French filmmaking duo

Éric Toledano and Olivier Nakache are French filmmakers, best known for directing the films Those Happy Days (2006) and The Intouchables (2011).

==Early life==
Éric Toledano was born on 3 July 1971 in Paris. Olivier Nakache was born on 15 April 1973 in Suresnes, Hauts-de-Seine.

Toledano and Nakache are both Jewish.

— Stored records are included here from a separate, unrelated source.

-- ==== Sys2Proof/Laws/State.lean ====
section
/-! SUPPORT. One lemma per field (and per named reading) for each update of the state. Each holds by `rfl`. -/

namespace Sys2Proof.Machine

variable (s : State)

@[simp] theorem setReg_cfg (r : RegNum) (v : Word) : (s.setReg r v).cfg = s.cfg := rfl
@[simp] theorem setReg_regs (r : RegNum) (v : Word) : (s.setReg r v).regs = s.regs.set r.toNat v r.isLt := rfl
@[simp] theorem setReg_pc (r : RegNum) (v : Word) : (s.setReg r v).pc = s.pc := rfl
@[simp] theorem setReg_msr (r : RegNum) (v : Word) : (s.setReg r v).msr = s.msr := rfl
@[simp] theorem setReg_lr (r : RegNum) (v : Word) : (s.setReg r v).lr = s.lr := rfl
@[simp] theorem setReg_ilr (r : RegNum) (v : Word) : (s.setReg r v).ilr = s.ilr := rfl
@[simp] theorem setReg_elr (r : RegNum) (v : Word) : (s.setReg r v).elr = s.elr := rfl
@[simp] theorem setReg_cc (r : RegNum) (v : Word) : (s.setReg r v).cc = s.cc := rfl
@[simp] theorem setReg_vbar (r : RegNum) (v : Word) : (s.setReg r v).vbar = s.vbar := rfl
@[simp] theorem setReg_ear (r : RegNum) (v : Word) : (s.setReg r v).ear = s.ear := rfl
@[simp] theorem setReg_ctx (r : RegNum) (v : Word) : (s.setReg r v).ctx = s.ctx := rfl
@[simp] theorem setReg_ids (r : RegNum) (v : Word) : (s.setReg r v).ids = s.ids := rfl
@[simp] theorem setReg_fps (r : RegNum) (v : Word) : (s.setReg r v).fps = s.fps := rfl
@[simp] theorem setReg_pid (r : RegNum) (v : Word) : (s.setReg r v).pid = s.pid := rfl
@[simp] theorem setReg_tlb (r : RegNum) (v : Word) : (s.setReg r v).tlb = s.tlb := rfl
@[simp] theorem setReg_immv (r : RegNum) (v : Word) : (s.setReg r v).immv = s.immv := rfl
@[simp] theorem setReg_imma (r : RegNum) (v : Word) : (s.setReg r v).imma = s.imma := rfl
@[simp] theorem setReg_mem (r : RegNum) (v : Word) : (s.setReg r v).mem = s.mem := rfl
@[simp] theorem setReg_stored (r : RegNum) (v : Word) : (s.setReg r v).stored = s.stored := rfl
@[simp] theorem setReg_irq (r : RegNum) (v : Word) : (s.setReg r v).irq = s.irq := rfl
@[simp] theorem setReg_deviceLog (r : RegNum) (v : Word) : (s.setReg r v).deviceLog = s.deviceLog := rfl
@[simp] theorem setReg_draws (r : RegNum) (v : Word) : (s.setReg r v).draws = s.draws := rfl
@[simp] theorem setReg_index (r : RegNum) (v : Word) (q : BitVec 2) : (s.setReg r v).index q = s.index q := rfl
@[simp] theorem setReg_fpr (r : RegNum) (v : Word) (q : BitVec 2) : (s.setReg r v).fpr q = s.fpr q := rfl
@[simp] theorem setReg_tlbEntry (r : RegNum) (v : Word) (q : BitVec 5) : (s.setReg r v).tlbEntry q = s.tlbEntry q := rfl
@[simp] theorem setReg_byteAt (r : RegNum) (v : Word) (q : Addr) : (s.setReg r v).byteAt q = s.byteAt q := rfl
@[simp] theorem setReg_npc (r : RegNum) (v : Word) : (s.setReg r v).npc = s.npc := rfl

@[simp] theorem setIndex_cfg (y : BitVec 2) (v : Long) : (s.setIndex y v).cfg = s.cfg := rfl
@[simp] theorem setIndex_regs (y : BitVec 2) (v : Long) : (s.setIndex y v).regs = s.regs := rfl
@[simp] theorem setIndex_pc (y : BitVec 2) (v : Long) : (s.setIndex y v).pc = s.pc := rfl
@[simp] theorem setIndex_msr (y : BitVec 2) (v : Long) : (s.setIndex y v).msr = s.msr := rfl
@[simp] theorem setIndex_lr (y : BitVec 2) (v : Long) : (s.setIndex y v).lr = s.lr := rfl
@[simp] theorem setIndex_ilr (y : BitVec 2) (v : Long) : (s.setIndex y v).ilr = s.ilr := rfl
@[simp] theorem setIndex_elr (y : BitVec 2) (v : Long) : (s.setIndex y v).elr = s.elr := rfl
@[simp] theorem setIndex_cc (y : BitVec 2) (v : Long) : (s.setIndex y v).cc = s.cc := rfl
@[simp] theorem setIndex_vbar (y : BitVec 2) (v : Long) : (s.setIndex y v).vbar = s.vbar := rfl
@[simp] theorem setIndex_ear (y : BitVec 2) (v : Long) : (s.setIndex y v).ear = s.ear := rfl
@[simp] theorem setIndex_ctx (y : BitVec 2) (v : Long) : (s.setIndex y v).ctx = s.ctx := rfl
@[simp] theorem setIndex_ids (y : BitVec 2) (v : Long) : (s.setIndex y v).ids = s.ids.set y.toNat v y.isLt := rfl
@[simp] theorem setIndex_fps (y : BitVec 2) (v : Long) : (s.setIndex y v).fps = s.fps := rfl
@[simp] theorem setIndex_pid (y : BitVec 2) (v : Long) : (s.setIndex y v).pid = s.pid := rfl
@[simp] theorem setIndex_tlb (y : BitVec 2) (v : Long) : (s.setIndex y v).tlb = s.tlb := rfl
@[simp] theorem setIndex_immv (y : BitVec 2) (v : Long) : (s.setIndex y v).immv = s.immv := rfl
@[simp] theorem setIndex_imma (y : BitVec 2) (v : Long) : (s.setIndex y v).imma = s.imma := rfl
@[simp] theorem setIndex_mem (y : BitVec 2) (v : Long) : (s.setIndex y v).mem = s.mem := rfl
@[simp] theorem setIndex_stored (y : BitVec 2) (v : Long) : (s.setIndex y v).stored = s.stored := rfl
@[simp] theorem setIndex_irq (y : BitVec 2) (v : Long) : (s.setIndex y v).irq = s.irq := rfl
@[simp] theorem setIndex_deviceLog (y : BitVec 2) (v : Long) : (s.setIndex y v).deviceLog = s.deviceLog := rfl
@[simp] theorem setIndex_draws (y : BitVec 2) (v : Long) : (s.setIndex y v).draws = s.draws := rfl
@[simp] theorem setIndex_reg (y : BitVec 2) (v : Long) (q : RegNum) : (s.setIndex y v).reg q = s.reg q := rfl
@[simp] theorem setIndex_fpr (y : BitVec 2) (v : Long) (q : BitVec 2) : (s.setIndex y v).fpr q = s.fpr q := rfl
@[simp] theorem setIndex_tlbEntry (y : BitVec 2) (v : Long) (q : BitVec 5) : (s.setIndex y v).tlbEntry q = s.tlbEntry q := rfl
@[simp] theorem setIndex_byteAt (y : BitVec 2) (v : Long) (q : Addr) : (s.setIndex y v).byteAt q = s.byteAt q := rfl
@[simp] theorem setIndex_npc (y : BitVec 2) (v : Long) : (s.setIndex y v).npc = s.npc := rfl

Toledano's parents were immigrants from Morocco, while Nakache's parents were from Algeria.

==Career==
Toledano and Nakache collaborated several times before directing The Intouchables (2011), which became one of the greatest box office successes in French film history and for which they were nominated for several awards, including three Cesar Awards. They have collaborated several times with actor Omar Sy, most recently in the 2014 film Samba.

Their 2019 film The Specials stars Vincent Cassel and Reda Kateb. The film shows Parisians from many different groups in society making connections with each other through their work with autistic children and young people.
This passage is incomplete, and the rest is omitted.